Working from the records below, repeat exactly the lines starting at the line that contains "def State.commit (s" and ending at the line that contains "bytes := (s.window", inclusive.
Segment Open
-- ==== Sys2Proof/Machine/Ops.lean ====
section
/-! DEFINITION. The named operations over the state: registers, memory, the stack (20_memory.md R70, R71), the run state
(60_exceptions.md R372 to R376), the fatal path (R332), the interrupt dispatch (R340) and the return from it
(46_interrupt_instr.md R313), and fetching an instruction (20_memory.md R68). -/

namespace Sys2Proof.Machine

/-! ## Registers and flags of the state -/

/-- A byte register. -/
def State.reg8 (s : State) (r : Reg8) : Byte := s.regs.get8 r

/-- A word register. -/
def State.reg16 (s : State) (r : Reg16) : Word := s.regs.get16 r

/-- A segment register. -/
def State.sreg (s : State) (r : SReg) : Word := s.regs.getS r

/-- Writing a byte register. -/
def State.setReg8 (s : State) (r : Reg8) (v : Byte) : State := { s with regs := s.regs.set8 r v }

/-- Writing a word register. -/
def State.setReg16 (s : State) (r : Reg16) (v : Word) : State := { s with regs := s.regs.set16 r v }

/-- Writing a segment register. -/
def State.setSReg (s : State) (r : SReg) (v : Word) : State := { s with regs := s.regs.setS r v }

/-- `pc <- off`: IP only (00_scope.md R16). -/
def State.setIP (s : State) (v : Word) : State := { s with regs := { s.regs with IP := v } }

/-- `pc <- seg:off` (00_scope.md R16). -/
def State.setCSIP (s : State) (seg off : Word) : State := { s with regs := { s.regs with CS := seg, IP := off } }

/-- Replacing the flags. -/
def State.setFlags (s : State) (f : Flags) : State := { s with flags := f }

/-! ## The stack -/

/-- Writing a word of memory (20_memory.md R66). -/
def State.write16 (s : State) (seg off v : Word) : State := { s with mem := s.mem.write16 seg off v }

/-- Writing a byte of memory (20_memory.md R65). -/
def State.write8 (s : State) (seg off : Word) (v : Byte) : State := { s with mem := s.mem.write8 seg off v }

/-- `Push16(v)` of 20_memory.md R70: SP goes down by 2, then the word is written at `SS:SP`. -/
def State.push16 (s : State) (v : Word) : State :=
  let sp := s.regs.SP - 2
  (s.setReg16 .sp sp).write16 s.regs.SS sp v

/-- The word `Pop16()` reads (20_memory.md R71). -/
def State.top16 (s : State) : Word := s.mem.read16 s.regs.SS s.regs.SP

/-- The state `Pop16()` leaves (20_memory.md R71): SP goes up by 2. -/
def State.dropTop (s : State) : State := s.setReg16 .sp (s.regs.SP + 2)

/-! ## The run state -/

/-- Adding to what the host sees. -/
def State.log (s : State) (e : HostEvent) : State := { s with host_log := e :: s.host_log }

/-- A change of the run state, and the callbacks it fires (60_exceptions.md R374, R376). -/
def State.enter (s : State) (r : RunState) : State := ({ s with run_state := r } : State).log (.stateChanged s.callbacks r)

/-- The end of a run (60_exceptions.md R375): Stopped, nothing requested, no instruction in flight and no repetition loop left to
resume. -/
def State.endRun (s : State) : State :=
  ({ s with requested_state := .stopped, pending := none, cur := InFlight.empty } : State).enter .stopped

/-! ## The fatal path -/

/-- `raise e` of 60_exceptions.md R332. `start` is the state the instruction's meaning began with, `now` the state it had come
to: registers, flags and memory go back, CS:IP to `LAST_CS:LAST_IP`; the run ends and the host gets the message. -/
def State.raise (start now : State) (e : FatalError) : State :=
  ({ now with
      regs := { start.regs with CS := start.LAST_CS, IP := start.LAST_IP }
      flags := start.flags
      mem := start.mem } : State).endRun.log (.fatal e)

/-! ## The interrupt dispatch -/

/-- The state the Interrupt Layer is called in (60_exceptions.md R340): FLAGS, CS, IP pushed in this order, IF and TF cleared. -/
def State.enterInterrupt (s : State) : State :=
  let t := ((s.push16 s.flags.pack).push16 s.regs.CS).push16 s.regs.IP
  t.setFlags { t.flags with IF := false, TF := false }

/-- The outside's answer to this dispatch: the next one State holds, or a free answer of a conforming layer. -/
def State.nextChoice (s : State) : Choice :=
  match s.choices with
  | c :: _ => c
  | [] => .conforming (Config.freeWorld s.draws)

/-- The answer is used up. -/
def State.dropChoice (s : State) : State := { s with choices := s.choices.tail, draws := s.draws + 1 }

/-- Backend calls go to the host, in order (60_exceptions.md R332: they are not undone). -/
def State.logCalls (s : State) : List BackendCall → State
  | [] => s
  | c :: cs => (s.log (.backend c)).logCalls cs

/-- `IRET` (46_interrupt_instr.md R313): pops IP, CS and FLAGS, all nine flags. -/
def State.iret (s : State) : State :=
  let ip := s.top16
  let s1 := s.dropTop
  let cs := s1.top16
  let s2 := s1.dropTop
  let f := s2.top16
  (s2.dropTop.setCSIP cs ip).setFlags (Flags.unpack f)

/-- After `Handled` (60_exceptions.md R341), by the parameter `INT_UNWIND`. -/
def State.unwind (u : IntUnwind) (s : State) : State :=
  match u with
  | .none => s
  | .discard =>
    let f := Flags.unpack (s.mem.read16 s.regs.SS (s.regs.SP + 4))
    (s.setReg16 .sp (s.regs.SP + 6)).setFlags { s.flags with IF := f.IF, TF := f.TF }
  | .iret => s.iret

/-- What the layer sees of a state. -/
def State.view (s : State) : View := { regs := s.regs, flags := s.flags, mem := s.mem }

/-- `S', M'` committed (60_exceptions.md R340). -/
def State.commit (s : State) (v : View) : State := { s with regs := v.regs, flags := v.flags, mem := v.mem }

/-- `Interrupt(v)`, the dispatch of 60_exceptions.md R340: the pushes, the call of the layer, and its four answers. An answer that
never comes is a stuck state (R381(b)). -/
def State.interrupt (s : State) (vector : Byte) : Result :=
  let entered := s.enterInterrupt
  let served := intLayer vector s.MSDOS_ENABLED s.nextChoice s.draws entered.view
  let after := (entered.dropChoice).logCalls served.calls
  match served.answer with
  | .handled v => .next ((after.commit v).unwind Config.intUnwind)
  | .notHandled => .next (State.raise s after (.unhandledInterrupt vector (s.reg8 .ah)))
  | .terminate => .next after.endRun
  | .hostIOError msg => .next (State.raise s after (.hostIOError msg))
  | .never why => .fault why

/-! ## Fetching -/

/-- `Fetch8(k)` of 20_memory.md R68: offsets wrap inside CS. -/
def State.fetch8 (s : State) (k : Nat) : Byte := s.mem.read8 s.regs.CS (s.regs.IP + BitVec.ofNat 16 k)

/-- The bytes from distance `k` on, as many as the longest instruction has. -/
def State.window (s : State) (k : Nat) : List Byte := (List.range maxInstrBytes).map fun j => s.fetch8 (k + j)

/-- A decoded instruction (30_encoding.md R110): its prefixes in order, the instruction proper, and all its bytes. -/
structure Fetched where
  prefixes : List Instr
  instr : Instr
  bytes : List Byte
deriving DecidableEq, Repr

/-- Prefix bytes are taken until an opcode comes (30_encoding.md R93); `fuel` bounds how many are looked at. -/
def State.fetchFrom (s : State) : Nat → Nat → Option Fetched
  | 0, _ => none
  | fuel + 1, k =>
    match decode (s.window k) with
    | .truncated => none
    | .ok i rest =>
      if i.isPrefix then
        (s.fetchFrom fuel (k + 1)).map fun f =>
          { f with prefixes := i :: f.prefixes, bytes := s.fetch8 k :: f.bytes }
      else some { prefixes := [], instr := i, bytes := (s.window k).take (maxInstrBytes - rest.length) }

/-- The instruction at CS:IP, or none when the whole segment holds prefix bytes only: after 65536 of them the fetch has come
round (70_reset_and_hazards.md R405). -/
def State.fetch (s : State) : Option Fetched := s.fetchFrom segmentBytes 0

end Sys2Proof.Machine
end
Segment Closed
**Answer**.
def State.commit (s : State) (v : View) : State := { s with regs := v.regs, flags := v.flags, mem := v.mem }

/-- `Interrupt(v)`, the dispatch of 60_exceptions.md R340: the pushes, the call of the layer, and its four answers. An answer that
never comes is a stuck state (R381(b)). -/
def State.interrupt (s : State) (vector : Byte) : Result :=
  let entered := s.enterInterrupt
  let served := intLayer vector s.MSDOS_ENABLED s.nextChoice s.draws entered.view
  let after := (entered.dropChoice).logCalls served.calls
  match served.answer with
  | .handled v => .next ((after.commit v).unwind Config.intUnwind)
  | .notHandled => .next (State.raise s after (.unhandledInterrupt vector (s.reg8 .ah)))
  | .terminate => .next after.endRun
  | .hostIOError msg => .next (State.raise s after (.hostIOError msg))
  | .never why => .fault why

/-! ## Fetching -/

/-- `Fetch8(k)` of 20_memory.md R68: offsets wrap inside CS. -/
def State.fetch8 (s : State) (k : Nat) : Byte := s.mem.read8 s.regs.CS (s.regs.IP + BitVec.ofNat 16 k)

/-- The bytes from distance `k` on, as many as the longest instruction has. -/
def State.window (s : State) (k : Nat) : List Byte := (List.range maxInstrBytes).map fun j => s.fetch8 (k + j)

/-- A decoded instruction (30_encoding.md R110): its prefixes in order, the instruction proper, and all its bytes. -/
structure Fetched where
  prefixes : List Instr
  instr : Instr
  bytes : List Byte
deriving DecidableEq, Repr

/-- Prefix bytes are taken until an opcode comes (30_encoding.md R93); `fuel` bounds how many are looked at. -/
def State.fetchFrom (s : State) : Nat → Nat → Option Fetched
  | 0, _ => none
  | fuel + 1, k =>
    match decode (s.window k) with
    | .truncated => none
    | .ok i rest =>
      if i.isPrefix then
        (s.fetchFrom fuel (k + 1)).map fun f =>
          { f with prefixes := i :: f.prefixes, bytes := s.fetch8 k :: f.bytes }
      else some { prefixes := [], instr := i, bytes := (s.window k).take (maxInstrBytes - rest.length) }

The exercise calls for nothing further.